Online perceptron algorithm.

Stochastic Gradient descent

The mean square error is defined as the expectation over the data:

\mathcal{L}(\mathbf{w}, b) = \mathbb{E}_\mathcal{D} [(t_i - y_i)^2]

Batch learning uses the whole training set as samples to estimate the mse:

\mathcal{L}(\mathbf{w}, b) \approx \frac{1}{N} \, \sum_{i=1}^{N} (t_i - y_i)^2

\Delta \mathbf{w} = \eta \, \frac{1}{N} \sum_{i=1}^{N} (t_i - y_i ) \, \mathbf{x_i}

Online learning uses a single sample to estimate the mse:

\mathcal{L}(\mathbf{w}, b) \approx (t_i - y_i)^2

\Delta \mathbf{w} = \eta \, (t_i - y_i) \, \mathbf{x_i}

Batch learning has less bias (central limit theorem) and is less sensible to noise in the data, but is very slow. Online learning converges faster, but can be instable and overfits (high variance).
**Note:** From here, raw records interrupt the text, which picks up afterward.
-- ==== Sys2Proof/Tests/Slice0.lean ====
section
/-! SUPPORT. The model's own tests: an ill-formed term for each check of well-formedness, small steps of the commands, and for
each statement states and operands that meet its hypotheses. Expected values come from the spec's text and tables. -/

namespace Sys2Proof.Tests
open Sys2Proof.Machine

set_option Elab.async false

/-- The queue is empty after reset. -/
theorem test_reset_queue : State.reset.pending = [] := rfl

/-! ### Helpers -/

/-- PERST_N is released and nothing else has happened. -/
def on : State := { State.reset with boot := { perst := false } }

/-- The answer is a next state that p accepts. -/
def ran (o : Out) (p : State → Bool) : Bool :=
  match o with
  | .next t => p t
  | _ => false

/-- The state after a command, or the state before where it stops. -/
def go (c : Instr) (s : State) : State :=
  match exec c s with
  | .next t => t
  | _ => s

/-- Physical Plot 0 is x. -/
def plot0 (x : Plot) : State := { on with plots := [(0, x)] }

/-- A step memory with entry e at index i. -/
def mem1 (i e : Nat) : Mem := Mem.write [] (16 * i) (leBytes 16 e)

/-- Plot 0 runs with entry e at PC 0. -/
def run1 (e : Nat) (f : Pacer → Pacer := id) : State := plot0 { stepMem := mem1 0 e, pacer := f { st := .running } }

/-- A CONTROL entry (R103). -/
def ctl (op : Nat) (imm : Nat := 0) (target : Nat := 0) (sel : Nat := 0) (flag : Nat := 0) (sense : Nat := 0)
    (count : Nat := 0) (inbox : Nat := 0) : Nat :=
  imm + target * 2 ^ 32 + sel * 2 ^ 44 + flag * 2 ^ 46 + sense * 2 ^ 52 + count * 2 ^ 53 + inbox * 2 ^ 57
    + op * 2 ^ 122 + 2 ^ 126

/-- Plot 0's Pacer. -/
def pac (s : State) : Pacer := (s.plot 0).pacer

/-- A packet of a command: its parameters as sizes and values (R390). -/
def packet (op : Nat) (ps : List (Nat × Nat)) : Mem :=
  let b := pack ps
  Mem.write [] 0 (leBytes 4 (op + (16 + b.length) * 65536) ++ leBytes 4 1 ++ List.replicate 8 0 ++ b)

/-- Every role runs. -/
def roles : List Marshal := [{ role := 1, st := .running }, { role := 2, st := .running }, { role := 3, st := .running },
  { role := 4, st := .running }, {}, {}]

/-- A device in service, with every role up. -/
def up : State := { on with boot := { perst := false, st := .running, marshals := roles } }

/-- The PCW carries a command with DSEQ 7. -/
def asks (op : Nat) (ps : List (Nat × Nat)) (s : State := up) : State :=
  { s with host := { s.host with pcw := { st := .busy, req := packet op ps, cur := some 7 } } }

/-- The status of the reply in the PCW. -/
def status (s : State) : Nat := leNat ((s.host.pcw.reply.drop 12).take 2)

/-- The result of the reply in the PCW. -/
def result (s : State) : List Byte := s.host.pcw.reply.drop 16

/-- One row of E4M3 for Furrow 0, from Reservoir byte 0. -/
def workRow : Nat := 1 * 2 ^ 27 + 2 * 2 ^ 42 + 1 * 2 ^ 46

/-- The same with a wait of a kind and an argument. -/
def workWait (kind arg : Nat) : Nat := workRow + kind * 2 ^ 104 + arg * 2 ^ 107

/-- Plot 0 runs entry e, with Furrow 0 holding a tile of E4M3. -/
def work1 (e : Nat) (f : Pacer → Pacer := id) : State :=
  plot0 { stepMem := mem1 0 e, pacer := f { st := .running },
          furrows := [{ recFmts := [(0, 2)], curFmt := some 2 }, {}, {}, {}] }

/-- A device address in the Reservoir of logical Plot l. -/
def rsvAddr (l o : Nat) : Nat := 0x800000000000 + l * 2 ^ 24 + o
In practice, we use a trade-off between batch and online learning called Stochastic Gradient Descent (SGD) or Minibatch Gradient Descent.

The training set is randomly split at each epoch into small chunks of data (a minibatch, usually 32 or 64 examples) and the batch learning rule is applied on each chunk.
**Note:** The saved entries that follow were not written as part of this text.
/-! ### The commands -/

/-- One constructor per row of the opcode table. `b` is a ring block (0–15 partition rings, 16 the management
ring), `h` host memory, `t` a tile as cluster · 64 + tile, `c` a cluster, `p` a partition or a port, `trusted` whether a BAR0
access arrives in the trusted stream (R418), `us` the SWAP_US that the start of a swap has brought on the rein tree (R333). -/
inductive Instr where
  -- command packets in flight of one ring block (R295)
  | submit (b : Nat) (h : HostMem)
  | cancel (b : Nat)
  | pause (b : Nat)
  | resume (b : Nat)
  | query (b : Nat)
  | drop (b : Nat)
  | loadShard (b : Nat) (h : HostMem)
  | loadCommit (b : Nat) (h : HostMem) (plan : Plan) (bad : Faulty) (flashOk : Bool)
  | swapBegin (b : Nat) (h : HostMem) (us : Option Nat)
  | swapLayer (b : Nat) (bad : Faulty)
  | swapEnd (b : Nat) (flashOk : Bool)
  | inlayLoad (b : Nat) (h : HostMem)
  | inlayDrop (b : Nat)
  | partitionSet (b : Nat) (h : HostMem)
  | girthSet (b : Nat) (h : HostMem)
  | girthStart (b : Nat)
  | girthStop (b : Nat)
  | tenantBegin (b : Nat)
  | tenantEnd (b : Nat)
  | eventRead (b : Nat)
  | statusRead (b : Nat)
  | tableLoad (b : Nat) (h : HostMem)
  | promiseModelSet (b : Nat)
  | calibrate (b : Nat) (trims : List Trim)
  | proofRun (b : Nat) (err : Analog)
  | xcheckRun (b : Nat) (err : Analog)
  | housekeepSet (b : Nat)
  | arrayReadback (b : Nat)
  | logitBiasSet (b : Nat) (h : HostMem)
  | powerCapSet (b : Nat)
  | repairMapEdit (b : Nat) (bad : Faulty)
  | weightsClear (b : Nat) (residue : List (Nat × Nat)) (flashOk : Bool)
  | unsupportedOpcode (b : Nat)
  -- rings, doorbells, registers, mailboxes
  | commandFetch (b : Nat) (h : HostMem) (err : Bool)
  | cqWrite (b : Nat)
  | tokenRecordPost (p : Nat)
  | msixRaise (v : Nat)
  | sqDb (b : Nat) (value : Nat) (trusted : Bool)
  | cqDb (b : Nat) (value : Nat) (trusted : Bool)
  | tqDb (b : Nat) (value : Nat) (trusted : Bool)
  | ringEnable (b : Nat) (trusted : Bool)
  | ringDisable (b : Nat) (trusted : Bool)
  | registerWrite (offset size value : Nat) (trusted : Bool)
  | rcRead (offset : Nat) (trusted : Bool)
  | accessErr (offset size : Nat) (write : Bool) (trusted : Bool)
  | mbxSend (m : Nat) (trusted : Bool)
  | mbxWithdraw (m : Nat) (trusted : Bool)
  | mbxTake (m : Nat) (trusted : Bool)
  | mbxCommandTake (m : Nat) (h : HostMem)
  | mbxTimeout (m : Nat)
  | onDieMbxWrite (c : Nat) (toSaddler : Bool) (words : List Nat)
  | lwRetrain (p : Nat) (trusted : Bool)
  | lwEnable (p : Nat) (on : Bool) (trusted : Bool)
  | dormantRequest (trusted : Bool)
  | periodWrite (value : Nat) (trusted : Bool)
  | injectKeep (array column : Nat) (trusted : Bool)
  | injectProof (array column : Nat) (trusted : Bool)
  | injectCe (array column : Nat) (trusted : Bool)
  -- the tile
  | nop (t : Nat)
  | pass (t : Nat)
  | passCodesReady (t : Nat) (tracing : Bool) (err : Analog)
  | alt (t : Nat)
  | tally (t : Nat)
  | skive (t : Nat)
  | send (t : Nat)
  | recv (t : Nat)
  | wait (t : Nat)
  | proof (t : Nat) (err : Analog)
  | kcmp (t : Nat)
  | inlay (t : Nat)
  | inlayEngineCommit (c : Nat)
  | beatEnd (t : Nat)
  -- fabric, slices, burnisher, attention engine
  | fabricFlitArrive (n : Nat) (ue : Option Channel)
  | fabStall (t : Nat)
  | sliceRefresh (c bank : Nat)
  | add (c : Nat)
  | rmsnorm (c : Nat)
  | lnorm (c : Nat)
  | act (c : Nat)
  | gate (c : Nat)
  | rope (c : Nat)
  | scale (c : Nat)
  | route (c : Nat)
  | store (c : Nat)
  | attn (c : Nat)
  | stload (c : Nat)
  | ststore (c : Nat)
  | dispatch (c : Nat)
  | combine (c : Nat)
  -- beats, selection, drafting
  | beatIssue (p : Nat) (emb : List (List Block))
  | beatStart (p : Nat)
  | beatOut (p slot : Nat)
  | ingressMessage (port girth dbuf epoch : Nat) (hdr : VecHdr) (body : Payload)
  | readyMark (port girth epoch : Nat)
  | draftRecord (port girth epoch : Nat) (rec : DraftRec)
  | awlGather (c p : Nat)
  | awlSelect (p : Nat)
  | verdict (p epoch : Nat) (v : VerdictMsg)
  | draftRound (p handle : Nat) (vec : List Block)
  -- rein messages and the girth
  | commit (p handle newL epoch : Nat) (toks : List Nat)
  | claim (p : Nat) (m : ClaimMsg)
  | claimReturn (p handle : Nat)
  | refuse (p handle : Nat)
  | release (p handle : Nat) (undo : Bool)
  | stop (p : Nat) (up : Bool) (k : StopKind)
  | restart (p gpos epoch : Nat) (chipReset : Bool)
  | peerDown (p gpos : Nat)
  | linkUp (p gpos : Nat)
  | flush (p : Nat)
  | check (p : Nat) (reports : List CheckReport) (commits : List (Nat × Nat × List Nat)) (ended : List Nat)
  | releaseHalt (p epoch : Nat)
  | grant (p port dbuf epoch : Nat)
  | peerMbx (gpos dst p : Nat) (m : PeerMsg)
  | mbxNak (p : Nat) (m : PeerMsg)
  | thermalStop (p gpos : Nat) (drain : Bool)
  | thermalDrainTimeout (p : Nat)
  | girthGo (p tGap : Nat)
  | startRoundTimeout (p : Nat)
  | beatReturnTimeout (p : Nat)
  | halterTimeout (p : Nat)
  | holdDeadline (p handle : Nat)
  | ttlExpiry (p handle : Nat)
  | pauseMigrate (p handle : Nat) (writeFails : Bool)
  | saddlebagWriteDone (p handle : Nat) (failed : List Nat)
  | resumeRead (p handle : Nat) (blocks : List (Option BagRead))
  | readmit (p handle : Nat)
  -- Luawin ports
  | lwTrainingDone (p : Nat) (result : Option Nat) (peerKeyId : Nat)
  | linkKeyUpdate (p : Nat) (tx : Bool)
  | helloSend (p : Nat)
  | helloReceive (p : Nat) (hello : Hello) (rtt : Nat)
  | flitReceive (p : Nat) (f : Flit)
  | nakReceive (p ack : Nat)
  | lossOfSignal (p lane : Nat)
  | ackTimeout (p : Nat)
  | linkDown (p : Nat)
  -- checking and faults
  | disputeRepetition (t : Nat) (err : Analog)
  | settlement (t : Nat)
  | partitionRestart (p : Nat) (f : PartFault) (bad : Faulty)
  | patchDone (array column : Nat) (bad : Faulty)
  | keeperRotation (array k : Nat)
  | crossCheck (array seed : Nat) (err : Analog)
  | periodicReadback (array : Nat) (drift : List (Nat × Nat)) (bad : Faulty)
  | rowProgramAttempt (a : Attempt)
  | memUe (site : UeSite) (loc : Nat)
  | memCe (loc syndrome : Nat)
  | chipReset (cause loc : Nat) (found : BootFound)
  | watchdog (found : BootFound)
  -- housekeeping, temperature, calibration
  | hkChunkStart (c : Nat)
  | hkOverdue (array activity : Nat)
  | hkRound (r : HkReading)
  | calStep (trim : Trim)
  | thermtrip
  -- power, clocks, reset
  | aclkChange (mhz : Nat)
  | brakeOn
  | brakeToggle
  | brakeOff
  | brakeBeyond
  | brakeHeld
  | refclkLost (k : RefClk)
  | tclkRecovered (found : BootFound)
  | railBrownout
  | restEntry
  | restExit
  | dormantWake
  | tileGate (t : Nat)
  | tileWake (t : Nat)
  | powerOnReset (found : BootFound)
  | warmReset (perst : Bool) (found : BootFound)
  | functionLevelReset
  | mainRailsValid (found : BootFound)
  | cxlTrain (width gts : Nat)
  | rebuild (drift : List (Nat × Nat × Nat)) (recordOk : Bool) (plan : List (Nat × Plan))
  | startupReady
  -- tenancy and attestation
  | scrubComplete
  | fillComplete
  | stopInterface
  | tdispError (cause : Nat)
  | ideKm (stream : Nat)
  | getVersion
  | getCapabilities
  | negotiateAlgorithms (algs : List Nat)
  | getDigests (slot : Nat)
  | getCertificate (slot offset length : Nat)
  | challenge (nonce : Nat)
  | getMeasurements (index : Nat) (signed : Bool)
  | keyExchange (exchange : Nat)
  | finish (verifyOk : Bool)
  | keyUpdate (both : Bool)
  | heartbeat
  | endSession
  | firmwareUpdate (img : FwImage)
  | getEventRecords
  | clearEventRecords
  | cperRead (count : Nat)
  | mctpStatus
  | trngFail (test : Nat)
  | startRoundFigures (p : Nat) (step : Nat) (stages : List Figures) (slots resPos resCount : Nat) (hret : Nat) (ok : Bool) (gpos : Nat)
      (boots : List (Nat × Nat))
  | knownSumsComputed (array : Nat) (wrong : List (Nat × Int))
  | powerRemoved
  | tdiRun
  | refclkRestored (k : RefClk)
  | trngHealthPass
  | beyondClear
  | stagingWindowAccess (line : Nat) (write : Option (List Byte))
  | jtagInstruction (ir : Nat)
  deriving DecidableEq, Repr

end Sys2Proof
end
\Delta \mathbf{w} = \eta \, \frac{1}{K} \sum_{i=1}^{K} (t_i - y_i) \, \mathbf{x_i}

If the batch size is well chosen, SGD is as stable as batch learning and as fast as online learning. The minibatches are randomly selected at each epoch (i.i.d).

Note

Online learning is a stochastic gradient descent with a batch size of 1.

Maximum Likelihood Estimation

Let’s consider N samples \{x_i\}_{i=1}^N independently taken from a normal distribution X. The probability density function (pdf) of a normal distribution is:

f(x ; \mu, \sigma) = \frac{1}{\sqrt{2\pi \sigma^2}} \, \exp{- \frac{(x - \mu)^2}{2\sigma^2}}

where \mu is the mean of the distribution and \sigma its standard deviation.
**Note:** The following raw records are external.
-- ==== Sys2Proof/Machine/State.lean ====
section
/-!
DEFINITION. The state of one C16 as plain data: every register, buffer, queue, memory, mode and pin the manual gives the
device, and the queue of commands that wait. After each field: what it is | the rule and the file of spec/ that name it
| its value after a power-on reset ("DC n" = DESIGN CHOICE, log entry n, where the manual gives none).
-/

namespace Sys2Proof.Machine

/-- Why the machine stops with a fault. No effect that the manual describes ends so: a fault of the device itself is a next state, which
restarts a partition or resets the chip (R365–R368). -/
inductive Fault where
  /-- A command names a unit that no C16 has (a tile above 1,023, a cluster above 15, a port above 7); raised by a meaning whose operand
  is such a number, through `guardUnit`. Safe: the hardware has no such unit, so no run of it is cut short. -/
  | noSuchUnit
  deriving DecidableEq, Repr

/-- Why a command is refused by the model. -/
inductive Refusal where
  /-- A command whose meaning is not written yet; raised by `exec`'s refused arms alone. Safe: the model stops. -/
  | notModelled (mnemonic : String)
  /-- An access to the debug and trace region, or a JTAG instruction of the part's own, outside confidential mode: the manual defines both
  only in their closed state (R275, R428, R470); raised by REGISTER_WRITE and JTAG_INSTRUCTION. Safe: the model stops where a debug unit acts. -/
  | debugUnit
  deriving DecidableEq, Repr

/-! ### Host interface -/

/-- Where a command packet came from: a ring block (16 = management) or a host-to-firmware mailbox 0–3 (R284, R304). -/
inductive CmdSrc where
  | ring (blk : Nat)
  | mbx (m : Nat)
  deriving DecidableEq, Repr

/-- A command packet fetched and not yet replied (R280, R285). -/
structure Fetched where
  src     : CmdSrc      -- where it came from | R284 (09) | none fetched
  words   : List Nat    -- its 16 words | R283 (09) | none fetched
  running : Bool        -- carried out and waiting for its reply | R285 (09) | none fetched
  stalled : Bool := false -- started, and waiting within its own effect | R285 (09) | none fetched
  todo    : Option (List Nat) := none -- arrays that a started CALIBRATE, PROOF_RUN or XCHECK_RUN has still to take | R300 (09) | none fetched
  done    : Nat := 0    -- arrays it has done | R300 (09) | none fetched
  found   : Nat := 0    -- arrays on which it found disagreements | R300 (09) | none fetched
  lost    : Bool        -- a chip reset began before its reply (R368) | R368 (11) | none fetched
  deriving DecidableEq, Repr

/-- A completion-ring entry before its phase bit (R287): the eight words with PH = 0. -/
abbrev CqEntry := List Nat

/-- A token record waiting for the TQ (R291), with the history entry to write first (R292). -/
structure TokRec where
  words    : List Nat       -- the four words with PH = 0 | R291 (09) | none waiting
  histAddr : Nat            -- address of the history entry, or of OUT_ADDR for EMB | R292 (09) | none waiting
  histData : List Byte      -- bytes written there first | R292 (09) | none waiting
  handle   : Nat            -- request | R291 (09) | none waiting
  first    : Bool           -- first record of its step | R197 (06) | none waiting
  verdict  : Option VerdictMsg -- last record of its step: the verdict to send when it is posted | R226 (07) | none waiting
  deriving DecidableEq, Repr

/-- One ring block (R278). -/
structure Ring where
  sqBase     : Nat := 0     -- SQ_BASE address, 64 bits, [11:0] zero | R278 (09) | 0
  cqBase     : Nat := 0     -- CQ_BASE address, 64 bits, [11:0] zero | R278 (09) | 0
  tqBase     : Nat := 0     -- TQ_BASE address, 64 bits, [11:0] zero | R278 (09) | 0
  sqLog2     : Nat := 4     -- RING_SIZE.SQ_LOG2, 5 bits | R278 (09) | 4
  cqLog2     : Nat := 4     -- RING_SIZE.CQ_LOG2, 5 bits | R278 (09) | 4
  tqLog2     : Nat := 4     -- RING_SIZE.TQ_LOG2, 5 bits | R278 (09) | 4
  en         : Bool := false -- RING_CTRL.EN | R278 (09) | 0
  sqHead     : Nat := 0     -- RING_STAT.SQ_HEAD, 16 bits | R277 (09) | 0
  sqTail     : Nat := 0     -- host's SQ tail as recorded, 16 bits | R277, R281 (09) | 0
  cqHead     : Nat := 0     -- host's CQ head as recorded, 16 bits | R277, R281 (09) | 0
  cqTail     : Nat := 0     -- device's CQ tail, 16 bits | R277 (09) | 0
  tqHead     : Nat := 0     -- host's TQ head as recorded, 16 bits | R277, R281 (09) | 0
  tqTail     : Nat := 0     -- device's TQ tail, 16 bits | R277 (09) | 0
  cqPhase    : Bool := true -- CQ write phase PH | R279, R280 (09) | 1 (set at enable)
  tqPhase    : Bool := true -- TQ write phase PH | R279, R280 (09) | 1 (set at enable)
  dbRange    : Bool := false -- RING_ERR.DB_RANGE | R281 (09) | 0
  badCfg     : Bool := false -- RING_ERR.BAD_CFG | R279 (09) | 0
  fetchErr   : Bool := false -- RING_ERR.FETCH | R278 (09) | 0
  enBusy     : Bool := false -- RING_ERR.EN_BUSY | R279 (09) | 0
  nopart     : Bool := false -- RING_ERR.NOPART | R279 (09) | 0
  holdUs     : Nat := 0     -- IRQ_HOLD.HOLD_US, 10 bits | R282 (09) | 0
  noticeLost : Nat := 0     -- NOTICE_LOST.COUNT, 32 bits saturating, RC | R290 (09) | 0
  cqWait     : List CqEntry := [] -- replies and notices waiting for the CQ, in order | R290 (09) | empty
  tqWait     : List TokRec := [] -- token records waiting for the TQ, at most 1,024 | R291 (09) | empty
  cqRaised   : Option Nat := none -- tick of the last raise of the CQ vector | R282 (09) | none
  tqRaised   : Option Nat := none -- tick of the last raise of the TQ vector | R282 (09) | none
  cqNew      : Bool := false -- CQ entries written since the last raise | R282 (09) | 0
  tqNew      : Bool := false -- TQ entries written since the last raise | R282 (09) | 0
  deriving DecidableEq, Repr

/-- A mailbox of the mailbox region, either direction (R301): 0–3 MBX_S0, S1, N0, N1; 4–7 their mirrors. -/
structure Mbx where
  staging : List Nat := []          -- MBX_DATA0–15 staging words, 16 × 32 bits, missing words zero | R301 (09) | 0
  held    : Option (List Nat) := none -- the held message; MBX_STAT.FULL | R301, R302 (09) | none (FULL 0)
  since   : Nat := 0                -- tick at which FULL was set | R302 (09) | 0
  reject  : Bool := false           -- MBX_STAT.REJECT | R302 (09) | 0
  timeout : Bool := false           -- MBX_STAT.TIMEOUT | R302 (09) | 0
  tmoDone : Bool := false           -- the timeout of the held message has been raised | R302 (09) | 0
  taken   : Bool := false           -- a message has been taken from a mirror since reset | R301 (09) | 0
  deriving DecidableEq, Repr

/-- ACC_LOG (R276). -/
structure AccLog where
  offset : Nat := 0      -- OFFSET, 25 bits | R276 (09) | 0
  size   : Nat := 0      -- SIZE, log2 of the width in bytes, 3 bits | R276 (09) | 0
  wr     : Bool := false -- WR | R276 (09) | 0
  cause  : Nat := 0      -- CAUSE, 2 bits | R276 (09) | 0
  v      : Bool := false -- V | R276 (09) | 0
  deriving DecidableEq, Repr

/-- The registers of the identity region, the rings and the mailboxes. -/
structure HostIf where
  devId    : Nat := 0     -- DEV_ID.DEVICE_ID, 64 bits, fw | R403 (13) | 0 before start-up sets it, DC 7
  step     : Nat := 0     -- DEV_REV.STEP, 8 bits, fw | DEV_REV (09) | 0 before start-up sets it, DC 7
  fwVer    : Nat := 0     -- FW_VER [23:0], fw | FW_VER (09) | 0 before start-up sets it, DC 7
  conf     : Bool := true -- MODE.CONF, fw | R410 (13) | 1 before start-up sets it (an erased block gives CONF = 1), DC 7
  loaded   : Bool := false -- MODE.LOADED, kept | R330 (10) | 0
  linkW    : Nat := 0     -- MODE.LINK_W, 4 bits | MODE (09) | 0
  linkGts  : Nat := 0     -- MODE.LINK_GTS, 8 bits | MODE (09) | 0
  boot     : Nat := 0     -- BOOT, 32 bits, fw | R245 (08) | 0 before start-up sets it, DC 7
  acc      : AccLog := {} -- ACC_LOG, 64 bits | R276 (09) | 0
  accCnt   : Nat := 0     -- ACC_CNT.COUNT, 32 bits saturating, RC | R276 (09) | 0
  rings    : Tbl Ring := []  -- the 17 ring blocks by number | R278 (09) | all at their reset values
  fetched  : List Fetched := [] -- commands fetched and not yet replied, in fetch order | R280, R285 (09) | empty
  mbx      : Tbl Mbx := []   -- the eight mailboxes | R301 (09) | all at their reset values
  tmoMs    : Nat := 10       -- MBX_TMO.TMO_MS, 16 bits | R301 (09) | 10
  onDie    : Tbl (List Nat) := [] -- on-die mailboxes, 2·c from supervisor c to the saddler core, 2·c+1 back; listed = full | R101, R102 (04) | empty
  peerBox  : Option (Nat × List Nat) := none -- peer mailbox: sender's GPOS and 64-byte message not yet taken | R256 (08) | empty
  vecRaised : List Nat := [] -- MSI-X vectors raised and not yet sent | R282 (09) | none
  teeTick  : Option Nat := none -- tick of the last TEE_REFUSED | R418 (13) | none
  deriving DecidableEq, Repr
Normal distributions with different parameters \mu and \sigma explain the data with different likelihoods.

The problem is to find the values of \mu and \sigma which explain best the observations \{x_i\}_{i=1}^N.

The idea of MLE is to maximize the joint density function for all observations. This function is expressed by the likelihood function:

L(\mu, \sigma) = P( x ; \mu , \sigma ) = \prod_{i=1}^{N} f(x_i ; \mu, \sigma )

When the pdf takes high values for all samples, it is quite likely that the samples come from this particular distribution. The likelihood function reflects the probability that the parameters \mu and \sigma explain the observations \{x_i\}_{i=1}^N.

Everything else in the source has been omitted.